> _Work instructions_:
Write out, unaltered, each line from the top of the records below down to the line where "base (R359). -/" appears, that line included.

Stored dataset items
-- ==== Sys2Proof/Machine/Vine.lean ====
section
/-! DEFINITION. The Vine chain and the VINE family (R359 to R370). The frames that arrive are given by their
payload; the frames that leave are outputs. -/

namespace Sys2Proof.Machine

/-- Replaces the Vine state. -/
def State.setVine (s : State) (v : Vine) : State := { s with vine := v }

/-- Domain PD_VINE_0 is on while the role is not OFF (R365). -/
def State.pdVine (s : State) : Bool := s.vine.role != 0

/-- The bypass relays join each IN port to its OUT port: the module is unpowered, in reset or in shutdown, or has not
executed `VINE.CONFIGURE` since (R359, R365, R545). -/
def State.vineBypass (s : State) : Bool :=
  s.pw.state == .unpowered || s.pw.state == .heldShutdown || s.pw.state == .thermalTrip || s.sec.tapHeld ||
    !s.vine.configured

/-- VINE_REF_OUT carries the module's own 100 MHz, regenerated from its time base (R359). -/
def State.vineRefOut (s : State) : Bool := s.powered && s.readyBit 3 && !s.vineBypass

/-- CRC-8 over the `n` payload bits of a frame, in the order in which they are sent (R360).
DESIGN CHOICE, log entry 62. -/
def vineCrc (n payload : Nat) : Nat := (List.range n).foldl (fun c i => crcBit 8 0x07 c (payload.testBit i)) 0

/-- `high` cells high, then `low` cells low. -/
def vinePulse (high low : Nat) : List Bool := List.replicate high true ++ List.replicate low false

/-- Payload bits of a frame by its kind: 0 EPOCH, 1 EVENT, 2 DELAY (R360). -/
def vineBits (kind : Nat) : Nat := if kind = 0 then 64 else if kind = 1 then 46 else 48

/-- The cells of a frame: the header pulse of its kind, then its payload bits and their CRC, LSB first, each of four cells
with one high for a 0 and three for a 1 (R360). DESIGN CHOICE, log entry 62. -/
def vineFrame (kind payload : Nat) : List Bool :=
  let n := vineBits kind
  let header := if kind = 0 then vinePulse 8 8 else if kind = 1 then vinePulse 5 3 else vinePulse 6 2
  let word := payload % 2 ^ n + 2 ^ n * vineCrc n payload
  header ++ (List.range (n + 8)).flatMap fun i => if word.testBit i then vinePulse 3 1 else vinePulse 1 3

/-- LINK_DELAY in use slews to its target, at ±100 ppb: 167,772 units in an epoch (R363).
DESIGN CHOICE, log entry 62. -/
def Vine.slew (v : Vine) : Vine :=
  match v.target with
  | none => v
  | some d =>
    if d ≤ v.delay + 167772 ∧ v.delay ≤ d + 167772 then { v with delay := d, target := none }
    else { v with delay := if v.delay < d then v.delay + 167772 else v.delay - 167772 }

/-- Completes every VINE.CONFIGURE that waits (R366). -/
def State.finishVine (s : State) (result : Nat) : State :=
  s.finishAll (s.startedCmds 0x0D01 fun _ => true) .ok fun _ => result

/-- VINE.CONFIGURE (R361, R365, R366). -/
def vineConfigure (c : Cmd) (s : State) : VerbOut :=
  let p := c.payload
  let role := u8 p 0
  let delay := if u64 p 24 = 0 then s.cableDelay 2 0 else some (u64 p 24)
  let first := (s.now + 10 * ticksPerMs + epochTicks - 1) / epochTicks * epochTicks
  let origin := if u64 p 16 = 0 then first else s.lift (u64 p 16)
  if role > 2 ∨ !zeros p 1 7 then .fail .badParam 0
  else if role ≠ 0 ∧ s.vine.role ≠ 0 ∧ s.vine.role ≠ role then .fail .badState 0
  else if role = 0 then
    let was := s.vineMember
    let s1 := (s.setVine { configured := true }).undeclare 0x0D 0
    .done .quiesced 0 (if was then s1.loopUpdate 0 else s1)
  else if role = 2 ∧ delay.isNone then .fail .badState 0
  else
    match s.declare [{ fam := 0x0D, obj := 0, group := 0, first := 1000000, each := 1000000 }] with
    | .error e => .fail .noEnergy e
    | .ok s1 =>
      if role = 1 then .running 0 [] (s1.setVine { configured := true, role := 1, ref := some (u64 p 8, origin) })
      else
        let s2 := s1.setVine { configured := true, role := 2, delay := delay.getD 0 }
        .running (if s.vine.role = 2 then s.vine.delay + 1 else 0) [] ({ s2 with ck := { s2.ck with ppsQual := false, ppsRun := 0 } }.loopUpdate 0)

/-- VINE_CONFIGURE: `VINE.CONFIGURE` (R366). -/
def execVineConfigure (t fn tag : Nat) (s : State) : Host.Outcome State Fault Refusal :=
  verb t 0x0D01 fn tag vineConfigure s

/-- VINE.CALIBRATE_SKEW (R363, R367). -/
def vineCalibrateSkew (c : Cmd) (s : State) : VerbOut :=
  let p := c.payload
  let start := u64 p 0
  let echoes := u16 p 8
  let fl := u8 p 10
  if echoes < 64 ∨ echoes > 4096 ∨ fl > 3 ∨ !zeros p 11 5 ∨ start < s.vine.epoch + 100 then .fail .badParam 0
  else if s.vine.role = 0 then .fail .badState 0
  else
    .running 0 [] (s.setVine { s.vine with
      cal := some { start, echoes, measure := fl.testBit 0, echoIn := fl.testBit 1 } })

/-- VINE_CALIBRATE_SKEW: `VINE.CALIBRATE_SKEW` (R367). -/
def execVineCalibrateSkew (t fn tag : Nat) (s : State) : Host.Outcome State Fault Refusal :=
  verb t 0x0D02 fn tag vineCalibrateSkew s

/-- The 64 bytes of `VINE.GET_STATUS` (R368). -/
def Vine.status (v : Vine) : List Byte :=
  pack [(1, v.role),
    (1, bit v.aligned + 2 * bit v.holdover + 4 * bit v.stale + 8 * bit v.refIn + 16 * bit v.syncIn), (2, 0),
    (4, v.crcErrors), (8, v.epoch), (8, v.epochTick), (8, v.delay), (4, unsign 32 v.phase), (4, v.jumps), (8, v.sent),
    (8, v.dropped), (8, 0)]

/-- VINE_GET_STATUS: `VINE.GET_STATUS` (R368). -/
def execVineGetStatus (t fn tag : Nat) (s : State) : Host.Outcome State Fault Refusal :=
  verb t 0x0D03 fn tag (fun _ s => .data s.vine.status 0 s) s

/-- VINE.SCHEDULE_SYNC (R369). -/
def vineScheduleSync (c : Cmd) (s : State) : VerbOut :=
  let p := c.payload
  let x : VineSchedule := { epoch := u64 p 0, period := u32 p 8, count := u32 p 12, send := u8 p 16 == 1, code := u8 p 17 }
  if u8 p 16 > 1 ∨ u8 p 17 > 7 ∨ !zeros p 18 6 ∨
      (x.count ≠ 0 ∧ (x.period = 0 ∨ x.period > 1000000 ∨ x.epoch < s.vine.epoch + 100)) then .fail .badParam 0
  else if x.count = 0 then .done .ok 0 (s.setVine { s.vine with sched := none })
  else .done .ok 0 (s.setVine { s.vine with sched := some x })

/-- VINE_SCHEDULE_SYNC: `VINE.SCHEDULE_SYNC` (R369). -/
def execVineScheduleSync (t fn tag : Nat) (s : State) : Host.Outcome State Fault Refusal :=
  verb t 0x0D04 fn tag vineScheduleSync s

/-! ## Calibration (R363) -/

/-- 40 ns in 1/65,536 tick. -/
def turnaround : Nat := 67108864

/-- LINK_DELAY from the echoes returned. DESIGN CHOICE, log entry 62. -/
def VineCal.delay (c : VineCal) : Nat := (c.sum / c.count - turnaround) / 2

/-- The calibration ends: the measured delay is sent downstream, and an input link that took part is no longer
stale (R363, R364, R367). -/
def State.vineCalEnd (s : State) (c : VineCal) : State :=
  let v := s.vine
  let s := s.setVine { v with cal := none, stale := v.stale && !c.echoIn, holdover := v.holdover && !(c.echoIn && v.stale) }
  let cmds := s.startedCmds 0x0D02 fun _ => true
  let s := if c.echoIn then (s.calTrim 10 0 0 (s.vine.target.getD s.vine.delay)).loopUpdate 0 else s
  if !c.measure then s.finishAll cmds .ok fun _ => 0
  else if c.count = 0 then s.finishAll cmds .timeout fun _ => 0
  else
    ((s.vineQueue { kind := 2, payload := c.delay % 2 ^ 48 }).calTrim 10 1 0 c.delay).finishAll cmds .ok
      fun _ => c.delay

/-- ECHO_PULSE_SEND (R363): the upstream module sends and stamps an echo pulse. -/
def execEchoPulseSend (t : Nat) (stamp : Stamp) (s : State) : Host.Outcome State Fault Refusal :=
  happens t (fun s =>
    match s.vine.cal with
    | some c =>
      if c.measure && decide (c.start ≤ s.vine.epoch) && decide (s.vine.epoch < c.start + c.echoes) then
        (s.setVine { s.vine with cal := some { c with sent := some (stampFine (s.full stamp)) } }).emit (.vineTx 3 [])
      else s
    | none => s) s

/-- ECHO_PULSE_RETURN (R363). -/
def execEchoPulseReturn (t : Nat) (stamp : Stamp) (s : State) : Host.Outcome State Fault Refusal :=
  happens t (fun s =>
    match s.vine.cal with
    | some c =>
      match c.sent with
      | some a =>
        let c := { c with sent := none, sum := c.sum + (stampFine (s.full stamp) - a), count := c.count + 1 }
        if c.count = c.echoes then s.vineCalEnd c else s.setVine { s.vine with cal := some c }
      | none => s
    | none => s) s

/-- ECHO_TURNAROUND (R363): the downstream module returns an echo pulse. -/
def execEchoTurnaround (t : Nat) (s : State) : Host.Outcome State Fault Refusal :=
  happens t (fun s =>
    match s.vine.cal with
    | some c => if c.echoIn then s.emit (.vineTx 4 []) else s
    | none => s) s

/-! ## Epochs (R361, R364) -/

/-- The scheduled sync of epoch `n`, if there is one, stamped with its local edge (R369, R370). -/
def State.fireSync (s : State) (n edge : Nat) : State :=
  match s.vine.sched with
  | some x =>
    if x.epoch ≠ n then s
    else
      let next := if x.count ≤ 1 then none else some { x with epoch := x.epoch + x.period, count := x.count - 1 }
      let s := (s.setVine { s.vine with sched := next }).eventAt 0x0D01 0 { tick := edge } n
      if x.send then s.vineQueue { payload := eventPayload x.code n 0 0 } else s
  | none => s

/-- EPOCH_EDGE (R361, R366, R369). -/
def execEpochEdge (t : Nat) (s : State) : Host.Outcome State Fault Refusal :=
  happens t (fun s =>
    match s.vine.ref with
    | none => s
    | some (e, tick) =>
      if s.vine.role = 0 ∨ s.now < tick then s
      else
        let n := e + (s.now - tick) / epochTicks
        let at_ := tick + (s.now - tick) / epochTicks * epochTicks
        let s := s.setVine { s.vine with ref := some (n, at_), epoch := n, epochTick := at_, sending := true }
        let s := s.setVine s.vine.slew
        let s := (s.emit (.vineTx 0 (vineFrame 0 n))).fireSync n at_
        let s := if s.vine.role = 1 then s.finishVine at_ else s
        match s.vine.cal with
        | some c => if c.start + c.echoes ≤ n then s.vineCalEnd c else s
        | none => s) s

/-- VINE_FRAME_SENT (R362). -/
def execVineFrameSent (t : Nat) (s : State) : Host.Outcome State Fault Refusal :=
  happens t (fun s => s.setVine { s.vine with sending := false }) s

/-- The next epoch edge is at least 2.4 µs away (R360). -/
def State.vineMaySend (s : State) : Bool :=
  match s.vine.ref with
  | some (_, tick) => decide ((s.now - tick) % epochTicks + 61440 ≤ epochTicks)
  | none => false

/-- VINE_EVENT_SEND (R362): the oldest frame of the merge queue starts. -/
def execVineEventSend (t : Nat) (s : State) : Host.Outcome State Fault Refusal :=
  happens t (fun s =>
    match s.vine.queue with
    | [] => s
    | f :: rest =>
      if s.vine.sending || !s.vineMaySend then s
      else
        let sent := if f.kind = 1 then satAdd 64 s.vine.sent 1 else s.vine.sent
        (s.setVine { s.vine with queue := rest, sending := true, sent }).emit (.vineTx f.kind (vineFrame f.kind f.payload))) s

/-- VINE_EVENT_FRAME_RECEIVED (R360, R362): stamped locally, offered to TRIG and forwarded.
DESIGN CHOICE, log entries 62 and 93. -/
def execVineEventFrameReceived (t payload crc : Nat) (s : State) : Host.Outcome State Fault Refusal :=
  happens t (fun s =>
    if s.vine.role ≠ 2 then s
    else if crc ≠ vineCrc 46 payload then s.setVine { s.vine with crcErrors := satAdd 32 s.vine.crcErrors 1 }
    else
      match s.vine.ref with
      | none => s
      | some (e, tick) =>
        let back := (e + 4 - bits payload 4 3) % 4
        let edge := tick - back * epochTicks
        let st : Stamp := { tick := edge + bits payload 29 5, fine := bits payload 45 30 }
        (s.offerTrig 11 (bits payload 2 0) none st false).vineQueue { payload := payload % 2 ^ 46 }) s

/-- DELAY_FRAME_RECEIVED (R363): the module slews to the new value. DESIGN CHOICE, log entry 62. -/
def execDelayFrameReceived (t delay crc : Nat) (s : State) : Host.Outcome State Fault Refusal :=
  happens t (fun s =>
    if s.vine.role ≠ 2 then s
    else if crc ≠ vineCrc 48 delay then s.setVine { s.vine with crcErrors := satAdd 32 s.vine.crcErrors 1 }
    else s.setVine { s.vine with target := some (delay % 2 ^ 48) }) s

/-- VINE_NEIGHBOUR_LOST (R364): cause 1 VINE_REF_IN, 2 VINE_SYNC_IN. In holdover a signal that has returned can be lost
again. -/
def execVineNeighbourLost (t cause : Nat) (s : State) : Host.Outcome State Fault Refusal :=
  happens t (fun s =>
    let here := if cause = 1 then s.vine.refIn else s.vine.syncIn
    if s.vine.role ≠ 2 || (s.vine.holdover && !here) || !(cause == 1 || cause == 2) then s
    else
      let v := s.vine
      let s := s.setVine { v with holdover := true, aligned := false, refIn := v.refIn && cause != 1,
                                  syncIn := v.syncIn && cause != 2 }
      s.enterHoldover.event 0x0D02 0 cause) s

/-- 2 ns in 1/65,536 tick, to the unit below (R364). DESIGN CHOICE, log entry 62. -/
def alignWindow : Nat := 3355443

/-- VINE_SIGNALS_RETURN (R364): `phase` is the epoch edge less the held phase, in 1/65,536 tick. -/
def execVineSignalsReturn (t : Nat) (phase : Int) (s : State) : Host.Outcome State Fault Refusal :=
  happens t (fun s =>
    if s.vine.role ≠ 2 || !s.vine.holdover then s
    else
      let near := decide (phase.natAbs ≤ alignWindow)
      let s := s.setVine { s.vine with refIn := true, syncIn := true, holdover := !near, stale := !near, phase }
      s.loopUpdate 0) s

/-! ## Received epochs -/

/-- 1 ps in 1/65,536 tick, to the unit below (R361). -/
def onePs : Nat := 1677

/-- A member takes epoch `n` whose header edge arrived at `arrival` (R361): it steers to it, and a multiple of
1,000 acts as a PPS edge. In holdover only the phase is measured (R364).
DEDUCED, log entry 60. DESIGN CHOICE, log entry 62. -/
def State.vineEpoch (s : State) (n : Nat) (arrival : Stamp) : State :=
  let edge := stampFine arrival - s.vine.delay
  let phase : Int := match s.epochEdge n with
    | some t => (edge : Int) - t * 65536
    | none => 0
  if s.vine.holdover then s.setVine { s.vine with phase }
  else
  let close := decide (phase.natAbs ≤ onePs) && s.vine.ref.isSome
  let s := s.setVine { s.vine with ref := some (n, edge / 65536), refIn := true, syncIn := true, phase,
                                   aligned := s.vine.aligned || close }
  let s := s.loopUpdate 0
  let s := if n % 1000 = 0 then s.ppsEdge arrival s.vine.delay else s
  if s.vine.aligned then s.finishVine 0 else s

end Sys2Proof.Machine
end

> _Your response_:
-- ==== Sys2Proof/Machine/Vine.lean ====
section
/-! DEFINITION. The Vine chain and the VINE family (R359 to R370). The frames that arrive are given by their
payload; the frames that leave are outputs. -/

namespace Sys2Proof.Machine

/-- Replaces the Vine state. -/
def State.setVine (s : State) (v : Vine) : State := { s with vine := v }

/-- Domain PD_VINE_0 is on while the role is not OFF (R365). -/
def State.pdVine (s : State) : Bool := s.vine.role != 0

/-- The bypass relays join each IN port to its OUT port: the module is unpowered, in reset or in shutdown, or has not
executed `VINE.CONFIGURE` since (R359, R365, R545). -/
def State.vineBypass (s : State) : Bool :=
  s.pw.state == .unpowered || s.pw.state == .heldShutdown || s.pw.state == .thermalTrip || s.sec.tapHeld ||
    !s.vine.configured

/-- VINE_REF_OUT carries the module's own 100 MHz, regenerated from its time base (R359). -/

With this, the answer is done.